February 16, 2015

NYT Tries to Rationalize Ridiculous Propaganda about Ukraine Civil War

NYT Tries to Rationalize Ridiculous Propaganda about Ukraine Civil War

The best evidence the US has of a Russian invasion of Ukraine? Photographs from the Georgian War

 

Robert Mackey

(The New York Times)

 

 

Senator James Inhofe: "Russian tanks entered Ukraine...in Georgia"

This article originally appeared in The New York Times


When Senator James Inhofe took the floor of the Senate on Wednesday to argue for arming the Ukrainian military, he brought with him what he called indisputable proof of Moscow's support for the separatists in eastern Ukraine — a poster with three large photographs of "Russian tanks entering Ukrainian territory."

In his prepared remarks, Mr. Inhofe, a Republican from Oklahoma, said the images of "Russian troops in T-72 tanks, B.T.R. armored personnel carriers, and B.M.P. infantry fighting vehicles entering eastern Ukraine" constituted evidence of "an invasion of the Ukraine by Russia."

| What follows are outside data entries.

-- ==== Sys2Proof/Machine/Residency.lean ====
section
/-! DEFINITION. Frames and their DRAM slots, parks and fault records, residency commands, accounts and FRAME answers, and
the host's translations (chapter 17, R362). -/
namespace Sys2Proof.Machine

/-! ## DRAM slots (R362) -/

/-- Slots of a class in one cell. -/
def cellSlots (cls : Nat) : Nat := if cls = 1 then 39 else if cls = 2 then 40 else 32

/-- Cells of a link, and the key of one. -/
def cellCount : Nat := 2 ^ 20
def cellKey (link n : Nat) : Nat := link * cellCount + n

/-- The cells of a link that hold slots: number, class, taken slots. -/
def State.linkCells (s : State) (link : Nat) : List (Nat × Nat × List Nat) :=
  (s.cells.filter (fun p => p.1 / cellCount = link)).map (fun p => (p.1 % cellCount, p.2))

/-- The reserved frames of a link, the cells that they take at boot, the lowest, and the slots that they take in the last of these
when they do not fill it (R341, R362). -/
def State.resvOn (s : State) (link : Nat) : Nat := (s.resv.2 + 15 - (link + 16 - s.resv.1 % 16) % 16) / 16
def State.resvCells (s : State) (link : Nat) : Nat := ceilDiv (s.resvOn link) (cellSlots 0)
def State.resvPart (s : State) (link : Nat) : Nat := s.resvOn link % cellSlots 0

/-- The slots of the last reserved cell that other frames have taken. -/
def State.resvTaken (s : State) (link : Nat) : List Nat :=
  ((SMap.find? s.cells (cellKey link (s.resvCells link - 1))).map (·.2)).getD []

/-- A free slot of the last reserved cell, which is of class P. -/
def State.resvSlot (s : State) (link : Nat) : Option (Nat × Nat) :=
  if s.resvPart link = 0 then none
  else
    ((List.range (cellSlots 0)).find? (fun k => s.resvPart link ≤ k && !(s.resvTaken link).contains k)).map (fun k =>
      (s.resvCells link - 1, k))

/-- The other cells of a link that hold slots. -/
def State.openCells (s : State) (link : Nat) : List (Nat × Nat × List Nat) :=
  (s.linkCells link).filter (fun c => s.resvCells link ≤ c.1)

/-- The slot that an MXU would take for a class (R362): of the lowest-numbered cell of the class that has one free, or of the
lowest-numbered empty cell. -/
def State.freeSlot (s : State) (link cls : Nat) : Option (Nat × Nat) :=
  match if cls = 0 then s.resvSlot link else none with
  | some p => some p
  | none =>
    let cs := s.openCells link
    match cs.find? (fun c => c.2.1 = cls && c.2.2.length < cellSlots cls) with
    | some c => some (c.1, ((List.range (cellSlots cls)).find? (fun k => !c.2.2.contains k)).getD 0)
    | none =>
      ((List.range (min (cs.length + 1) (cellCount - s.resvCells link))).find? (fun n =>
        !cs.any (fun c => c.1 = s.resvCells link + n))).map (fun n => (s.resvCells link + n, 0))

def State.takeSlot (s : State) (link cls : Nat) (p : Nat × Nat) : State :=
  let old := ((SMap.find? s.cells (cellKey link p.1)).map (·.2)).getD []
  { s with cells := SMap.put s.cells (cellKey link p.1) (cls, p.2 :: old) }

/-- Free a slot; a cell whose slots are all free becomes empty. -/
def State.dropSlot (s : State) (link cell slot : Nat) : State :=
  match SMap.find? s.cells (cellKey link cell) with
  | some (c, l) =>
    let l1 := l.filter (· ≠ slot)
    { s with cells := if l1.isEmpty then SMap.del s.cells (cellKey link cell) else SMap.put s.cells (cellKey link cell) (c, l1) }
  | none => s
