/-- Where the sends, the ends of an activation, and the event, pair and gate instructions complete. A send whose checks pass (R189, R190)
completes with its payload in a scratch bank of its own core, or in the handler: its messages stand in the outbox and the instruction
counts. END, C.END and ENDX complete once the micro-threads are still and a pair has agreed (R193, R194, R383), CHECKERR once a pair has
agreed: it reads CHKI, has the input set delivered again, or raises CHK (R373, R374). BRKPT and C.BRK outside a session or while the handler runs, TRACE always, and
WFE with its latch set pass (R150, R431, R432). UNPAIR ends the pair, which keeps its counts, and passes where there is none (R386,
R388). GATE opens the lowest closed
window or closes the one named (R399); GSTAT always completes (R400). -/
def Obligations.ControlFormsComplete : Prop :=
  ∀ (b a d : Reg) (s : State),
    let f := s.focus
    let c := f.core
    let q := s.cur c
    let e0 := s.rdE f 0
    let e3 := s.rdE f 3
    let va := (s.rd f a.toNat).toNat
    let len := (s.rd f b.toNat).toNat
    let atHand := s.accessCause c (s.ctxOf c) va len 1 rRead kRead false = none ∧ s.gotOf f = [] ∧ s.soBusy f = false ∧ s.pendOf f = [] ∧
      ∀ p ∈ s.pageParts c (s.ctxOf c) 0 [(va, len)], ∃ x, s.look c (s.ctxOf c) p.va = .hit x ∧ isOwnBank c x.la = true ∧
        s.readBehind f x.la p.size = false ∧ s.cutAt x.node (s.targetOf x.la) = false ∧
        ∀ k < p.size, (s.openJournal c).newestFor (x.la + k) = none
    let k := s.ctx (s.ctxOf c)
    let g := fld (s.rd f a.toNat) 0 8
    (∀ p ∈ [(Instr.send b a, 0, 1), (Instr.sendg b a, 1, 1), (Instr.sendf b a, 2, 2)],
      let (i, kind, n) := p
      Issues i s → (kind = 1 → s.member c (fld e0 0 8) = true) → len ≤ 256 → s.badDest f kind = none →
        (kind = 2 → (rowFmt (s.rdE f 1)).bad len (s.rdE f 2) e3 = false) → q.outbox.length + n ≤ 64 → (s.inHandler f = true ∨ atHand) →
        ∃ t, exec i s = .next t ∧ Counts f s t ∧ (t.cur c).outbox.length = q.outbox.length + n) ∧
    (∀ i ∈ [Instr.endAct, .cEnd], Issues i s → q.arrayStill = true → Closed f s → q.rateError = none →
      (q.chki = 0 ∨ s.effClass c = 2) → ∃ t, exec i s = .next t ∧ Counts f s t ∧ (t.cur c).endWait = true) ∧
    (Issues .endx s → q.arrayStill = true → Closed f s → q.act.isSome = true →
      ∃ t, exec .endx s = .next t ∧ (t.cur c).act = none) ∧
    (Issues (.checkerr d) s → Closed f s →
      ((q.chki = 0 ∨ s.effClass c = 2) → ∃ t, exec (.checkerr d) s = .next t ∧ SetsReg f d.toNat q.chki s t ∧ Counts f s t) ∧
      (q.chki ≠ 0 → s.effClass c ≠ 2 → q.act.isSome = true →
        ((q.slot q.actSlot).desc.repl = true → (q.slot q.actSlot).redlv < 3 →
          ∃ t, exec (.checkerr d) s = .next t ∧ (t.cur c).act = none ∧
            ((t.cur c).slot q.actSlot).redlv = (q.slot q.actSlot).redlv + 1) ∧
        (((q.slot q.actSlot).desc.repl = false ∨ 3 ≤ (q.slot q.actSlot).redlv) → s.inHandler f = false →
          ∃ t, exec (.checkerr d) s = .next t ∧ (t.core c).hmode = true ∧ (t.core c).tcause = w64 cChk ∧ (t.core c).tval = q.chki))) ∧
    (∀ p ∈ [(Instr.brkpt, 4), (Instr.cBrk, 2)], Issues p.1 s → (s.sessionOn f = false ∨ (s.core c).hmode = true) →
      ∃ t, exec p.1 s = .next t ∧ Passes f (s.pcOf f + w64 p.2) s t) ∧
    (Issues (.trace a) s → ∃ t, exec (.trace a) s = .next t ∧ GoesTo f (s.pcOf f + 4) s t ∧ Counts f s t ∧ (∀ r, t.rd f r = s.rd f r) ∧
      t.mem = s.mem ∧ (q.trctl.getLsbD 0 = false → Kept f s t)) ∧
    (Issues .wfe s → q.wfe = true → ∃ t, exec .wfe s = .next t ∧ (t.cur c).wfe = false ∧ Counts f s t) ∧
    (Issues .unpair s → s.effClass c ≠ 3 →
      ((s.core c).pair.mode = .off → ∃ t, exec .unpair s = .next t ∧ Passes f (s.pcOf f + 4) s t) ∧
      ((s.core c).pair.mode ≠ .off → Closed f s →
        ∃ t, exec .unpair s = .next t ∧ Counts f s t ∧
          (∀ u ∈ [c, c + 1], (t.core u).pair.mode = .off ∧ (t.core u).pair.partner = false ∧ (t.core u).pair.step = false) ∧
          (t.core c).pair.tiebrk = (s.core c).pair.tiebrk ∧ (t.core c).pair.rollb = (s.core c).pair.rollb)) ∧
    (Issues .pair s → (s.core c).pair.mode ≠ .off → Closed f s → ∃ t, exec .pair s = .next t ∧ Counts f s t) ∧
    (Issues (.gate a d) s → e3 &&& ~~~0xB = 0 → k.comp ≠ 0 → ∀ u, k.gates[g]? = some u →
      (e3.getLsbD 3 = false → gateFits u e0 (s.rdE f 1) (s.rdE f 2) = true → (∃ w < 4, (q.window w).isOpen = false) →
        ∃ t w, exec (.gate a d) s = .next t ∧ w < 4 ∧ SetsReg f d.toNat (w64 w) s t ∧ Counts f s t ∧ ((t.cur c).window w).isOpen = true) ∧
      (e3.getLsbD 3 = true → (q.window (fld e3 0 2)).isOpen = true → (q.window (fld e3 0 2)).gate = g →
        ∃ t, exec (.gate a d) s = .next t ∧ SetsReg f d.toNat (w64 (fld e3 0 2)) s t ∧ Counts f s t)) ∧
    (Issues (.gstat a d) s → ∃ t v, exec (.gstat a d) s = .next t ∧ Finishes f 4 d.toNat v s t)
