-- ==== Sys2Proof/Laws/State.lean ====
section
/-! SUPPORT. One lemma per field per named update of the state, and what the parts of the state read as after an update. -/
namespace Sys2Proof.Machine

/-! ## What an update leaves -/

@[simp] theorem State.setCore_focus (s : State) (c : Nat) (k : Core) : (s.setCore c k).focus = s.focus := rfl
@[simp] theorem State.setCore_agenda (s : State) (c : Nat) (k : Core) : (s.setCore c k).agenda = s.agenda := rfl
@[simp] theorem State.setCore_nextFree (s : State) (c : Nat) (k : Core) : (s.setCore c k).nextFree = s.nextFree := rfl
@[simp] theorem State.setCore_ptime (s : State) (c : Nat) (k : Core) : (s.setCore c k).ptime = s.ptime := rfl
@[simp] theorem State.setCore_floor (s : State) (c : Nat) (k : Core) : (s.setCore c k).floor = s.floor := rfl
@[simp] theorem State.setCore_binds (s : State) (c : Nat) (k : Core) : (s.setCore c k).binds = s.binds := rfl
@[simp] theorem State.setCore_ctxs (s : State) (c : Nat) (k : Core) : (s.setCore c k).ctxs = s.ctxs := rfl
@[simp] theorem State.setCore_mem (s : State) (c : Nat) (k : Core) : (s.setCore c k).mem = s.mem := rfl
@[simp] theorem State.setCore_dram (s : State) (c : Nat) (k : Core) : (s.setCore c k).dram = s.dram := rfl
@[simp] theorem State.setCore_host (s : State) (c : Nat) (k : Core) : (s.setCore c k).host = s.host := rfl
@[simp] theorem State.setCore_hmem (s : State) (c : Nat) (k : Core) : (s.setCore c k).hmem = s.hmem := rfl
@[simp] theorem State.setCore_poison (s : State) (c : Nat) (k : Core) : (s.setCore c k).poison = s.poison := rfl
@[simp] theorem State.setCore_dpoison (s : State) (c : Nat) (k : Core) : (s.setCore c k).dpoison = s.dpoison := rfl
@[simp] theorem State.setCore_full (s : State) (c : Nat) (k : Core) : (s.setCore c k).full = s.full := rfl
@[simp] theorem State.setCore_dirty (s : State) (c : Nat) (k : Core) : (s.setCore c k).dirty = s.dirty := rfl
@[simp] theorem State.setCore_l2 (s : State) (c : Nat) (k : Core) : (s.setCore c k).l2 = s.l2 := rfl
@[simp] theorem State.setCore_leases (s : State) (c : Nat) (k : Core) : (s.setCore c k).leases = s.leases := rfl
@[simp] theorem State.setCore_frames (s : State) (c : Nat) (k : Core) : (s.setCore c k).frames = s.frames := rfl
@[simp] theorem State.setCore_resv (s : State) (c : Nat) (k : Core) : (s.setCore c k).resv = s.resv := rfl
@[simp] theorem State.setCore_cells (s : State) (c : Nat) (k : Core) : (s.setCore c k).cells = s.cells := rfl
@[simp] theorem State.setCore_used (s : State) (c : Nat) (k : Core) : (s.setCore c k).used = s.used := rfl
@[simp] theorem State.setCore_pinnedCnt (s : State) (c : Nat) (k : Core) : (s.setCore c k).pinnedCnt = s.pinnedCnt := rfl
@[simp] theorem State.setCore_accs (s : State) (c : Nat) (k : Core) : (s.setCore c k).accs = s.accs := rfl
@[simp] theorem State.setCore_nextAcc (s : State) (c : Nat) (k : Core) : (s.setCore c k).nextAcc = s.nextAcc := rfl
@[simp] theorem State.setCore_arrivals (s : State) (c : Nat) (k : Core) : (s.setCore c k).arrivals = s.arrivals := rfl
@[simp] theorem State.setCore_parks (s : State) (c : Nat) (k : Core) : (s.setCore c k).parks = s.parks := rfl
@[simp] theorem State.setCore_wakes (s : State) (c : Nat) (k : Core) : (s.setCore c k).wakes = s.wakes := rfl
@[simp] theorem State.setCore_mxus (s : State) (c : Nat) (k : Core) : (s.setCore c k).mxus = s.mxus := rfl
@[simp] theorem State.setCore_atc (s : State) (c : Nat) (k : Core) : (s.setCore c k).atc = s.atc := rfl
@[simp] theorem State.setCore_treqs (s : State) (c : Nat) (k : Core) : (s.setCore c k).treqs = s.treqs := rfl
@[simp] theorem State.setCore_preqs (s : State) (c : Nat) (k : Core) : (s.setCore c k).preqs = s.preqs := rfl
@[simp] theorem State.setCore_invals (s : State) (c : Nat) (k : Core) : (s.setCore c k).invals = s.invals := rfl
@[simp] theorem State.setCore_caps (s : State) (c : Nat) (k : Core) : (s.setCore c k).caps = s.caps := rfl
@[simp] theorem State.setCore_net (s : State) (c : Nat) (k : Core) : (s.setCore c k).net = s.net := rfl
@[simp] theorem State.setCore_nodes (s : State) (c : Nat) (k : Core) : (s.setCore c k).nodes = s.nodes := rfl
@[simp] theorem State.setCore_loci (s : State) (c : Nat) (k : Core) : (s.setCore c k).loci = s.loci := rfl
@[simp] theorem State.setCore_reqs (s : State) (c : Nat) (k : Core) : (s.setCore c k).reqs = s.reqs := rfl
@[simp] theorem State.setCore_nextReq (s : State) (c : Nat) (k : Core) : (s.setCore c k).nextReq = s.nextReq := rfl
@[simp] theorem State.setCore_regs (s : State) (c : Nat) (k : Core) : (s.setCore c k).regs = s.regs := rfl
@[simp] theorem State.setCore_lqs (s : State) (c : Nat) (k : Core) : (s.setCore c k).lqs = s.lqs := rfl
@[simp] theorem State.setCore_journal (s : State) (c : Nat) (k : Core) : (s.setCore c k).journal = s.journal := rfl
@[simp] theorem State.setCore_jnext (s : State) (c : Nat) (k : Core) : (s.setCore c k).jnext = s.jnext := rfl
@[simp] theorem State.setCore_slotTab (s : State) (c : Nat) (k : Core) : (s.setCore c k).slotTab = s.slotTab := rfl
@[simp] theorem State.setCore_areas (s : State) (c : Nat) (k : Core) : (s.setCore c k).areas = s.areas := rfl
@[simp] theorem State.setCore_accounts (s : State) (c : Nat) (k : Core) : (s.setCore c k).accounts = s.accounts := rfl
@[simp] theorem State.setCore_period (s : State) (c : Nat) (k : Core) : (s.setCore c k).period = s.period := rfl
@[simp] theorem State.setCore_activity (s : State) (c : Nat) (k : Core) : (s.setCore c k).activity = s.activity := rfl
@[simp] theorem State.setCore_worlds (s : State) (c : Nat) (k : Core) : (s.setCore c k).worlds = s.worlds := rfl
@[simp] theorem State.setCore_keys (s : State) (c : Nat) (k : Core) : (s.setCore c k).keys = s.keys := rfl
@[simp] theorem State.setCore_hostPort (s : State) (c : Nat) (k : Core) : (s.setCore c k).hostPort = s.hostPort := rfl
@[simp] theorem State.setCore_ports (s : State) (c : Nat) (k : Core) : (s.setCore c k).ports = s.ports := rfl
@[simp] theorem State.setCore_proxies (s : State) (c : Nat) (k : Core) : (s.setCore c k).proxies = s.proxies := rfl
@[simp] theorem State.setCore_remote (s : State) (c : Nat) (k : Core) : (s.setCore c k).remote = s.remote := rfl
@[simp] theorem State.setCore_remoteInv (s : State) (c : Nat) (k : Core) : (s.setCore c k).remoteInv = s.remoteInv := rfl
@[simp] theorem State.setCore_failedMods (s : State) (c : Nat) (k : Core) : (s.setCore c k).failedMods = s.failedMods := rfl
@[simp] theorem State.setCore_msi (s : State) (c : Nat) (k : Core) : (s.setCore c k).msi = s.msi := rfl
@[simp] theorem State.setCore_ctxErrs (s : State) (c : Nat) (k : Core) : (s.setCore c k).ctxErrs = s.ctxErrs := rfl
@[simp] theorem State.setCore_errWait (s : State) (c : Nat) (k : Core) : (s.setCore c k).errWait = s.errWait := rfl
@[simp] theorem State.setCore_sent (s : State) (c : Nat) (k : Core) : (s.setCore c k).sent = s.sent := rfl
@[simp] theorem State.setCore_dbg (s : State) (c : Nat) (k : Core) : (s.setCore c k).dbg = s.dbg := rfl
@[simp] theorem State.setCore_scan (s : State) (c : Nat) (k : Core) : (s.setCore c k).scan = s.scan := rfl
@[simp] theorem State.setCore_power (s : State) (c : Nat) (k : Core) : (s.setCore c k).power = s.power := rfl
@[simp] theorem State.setCore_freeze (s : State) (c : Nat) (k : Core) : (s.setCore c k).freeze = s.freeze := rfl
@[simp] theorem State.setCore_powered (s : State) (c : Nat) (k : Core) : (s.setCore c k).powered = s.powered := rfl
@[simp] theorem State.setCore_tripped (s : State) (c : Nat) (k : Core) : (s.setCore c k).tripped = s.tripped := rfl
@[simp] theorem State.setCore_coreMap (s : State) (c : Nat) (k : Core) : (s.setCore c k).coreMap = s.coreMap := rfl
@[simp] theorem State.setCore_spares (s : State) (c : Nat) (k : Core) : (s.setCore c k).spares = s.spares := rfl
@[simp] theorem State.setCore_quarSites (s : State) (c : Nat) (k : Core) : (s.setCore c k).quarSites = s.quarSites := rfl
@[simp] theorem State.setCore_cxlOut (s : State) (c : Nat) (k : Core) : (s.setCore c k).cxlOut = s.cxlOut := rfl
@[simp] theorem State.setCore_traceLost (s : State) (c : Nat) (k : Core) : (s.setCore c k).traceLost = s.traceLost := rfl
@[simp] theorem State.setCore_logWait (s : State) (c : Nat) (k : Core) : (s.setCore c k).logWait = s.logWait := rfl
@[simp] theorem State.setCore_fabTags (s : State) (c : Nat) (k : Core) : (s.setCore c k).fabTags = s.fabTags := rfl
@[simp] theorem State.setCore_fabOut (s : State) (c : Nat) (k : Core) : (s.setCore c k).fabOut = s.fabOut := rfl
@[simp] theorem State.setCore_fabIn (s : State) (c : Nat) (k : Core) : (s.setCore c k).fabIn = s.fabIn := rfl
@[simp] theorem State.setCore_digests (s : State) (c : Nat) (k : Core) : (s.setCore c k).digests = s.digests := rfl
@[simp] theorem State.setCore_rpAhead (s : State) (c : Nat) (k : Core) : (s.setCore c k).rpAhead = s.rpAhead := rfl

Video of Senator James Inhofe presenting photographs to the Senate on Wednesday of what he said were Russian tanks in Ukraine. Two of the images were in fact taken in 2008 during Russia's war with Georgia

While none of his colleagues saw anything amiss with the presentation, The Washington Free Beacon, a friendly conservative news outlet Mr. Inhofe's staff provided the same images to, acknowledged on Thursday that "serious questions have been raised about the authenticity of some of the photographs" by bloggers with access to Google Image search.

As Gawker reported, just hours after they were posted online by the Beacon, a group effort to vet the photographs had revealed that one of the images,taken in October, actually showed separatists in Ukraine, while the other two did show Russian troops, but driving near Russia's border with Georgiamore than six years ago during the brief conflict in South Ossetia.

 In a news release posted online in advance of his speech, Mr. Inhofe said that the photographs "were given to me by Lt. Col. Semen Semenchenko, the commander of Donbas Volunteer Assault Battalion and newly elected member of the parliament of Ukraine, during our meeting on 13 Nov. last year" in Washington.

Asked by Rosie Gray of BuzzFeed to explain how the error had come about, Senator Inhofe's office said that the images were provided during a meeting with a large delegation of Ukrainian commanders and officials who were in Washington last year when he was the ranking member of the Senate Armed Services Committee. A list of the participants in the meeting showed that it included three members of Ukraine's Parliament and a former Pentagon official, Phillip Karber.

Mr. Karber, who has advocated better equipping Ukraine's military since early in the conflict, told BuzzFeed that he had only meant to confirm to Mr. Inhofe's aides that a second set of images, showing the badly mangled corpses of Ukrainian fighters, were authentic.

As questions were being asked about why the senator's office did not vet the images online itself, Mr. Inhofe — who is perhaps best-known for calling global warming "a hoax" that can be refuted with "biblical evidence" — revealed some apparent confusion about the mechanics of digital photography. He said in a statement that the Ukrainians "gave us these photos in print form, as if" they "came directly from a camera."

The debunking of the senator's evidence, which came as the State Department accused Russia on Friday of deploying artillery and rocket systems around a contested town in eastern Ukraine, was quickly seized upon by Kremlin-run news sites which argue that all proof of Moscow's involvement is fabricated.

While there appears to be much more compelling evidence of Russian military involvement in Ukraine, this is also not the first time that Ukraine's government has presented photographic evidence that was later revealed to be false. In fact, one of the images showing Russian tanks in South Ossetia in 2008 that was provided to Mr. Inhofe was posted on the website of Ukraine's foreign ministry on Aug. 1 as supposed proof that "a long convoy of armored vehicles and several KAMAZ with armed men crossed Ukrainian-Russian border" one day earlier.

Sifting fact from fiction in Ukraine remains a challenge nearly a year after the conflict erupted after weeks of peaceful demonstrations in the capital, Kiev.

Earlier this week, a BBC News investigation of a pivotal moment in the transformation of last year's peaceful protest movement in Kiev into deadly violence — the killing of dozens of protesters on Feb. 20 — suggested that the security forces might not have used deadly force until after they were first shot at by armed supporters of the pro-Western demonstrators.

"Snipers at Maidan: The Untold Ukraine Story," an investigative report on the events of Feb. 20, 2014, in Kiev. BBC Newsnight, via YouTube

Correction: February 14, 2015 

An earlier version of this column misstated the day that old photographs of Russian tanks were published by The Washington Free Beacon. The images were posted online on Thursday, not Wednesday.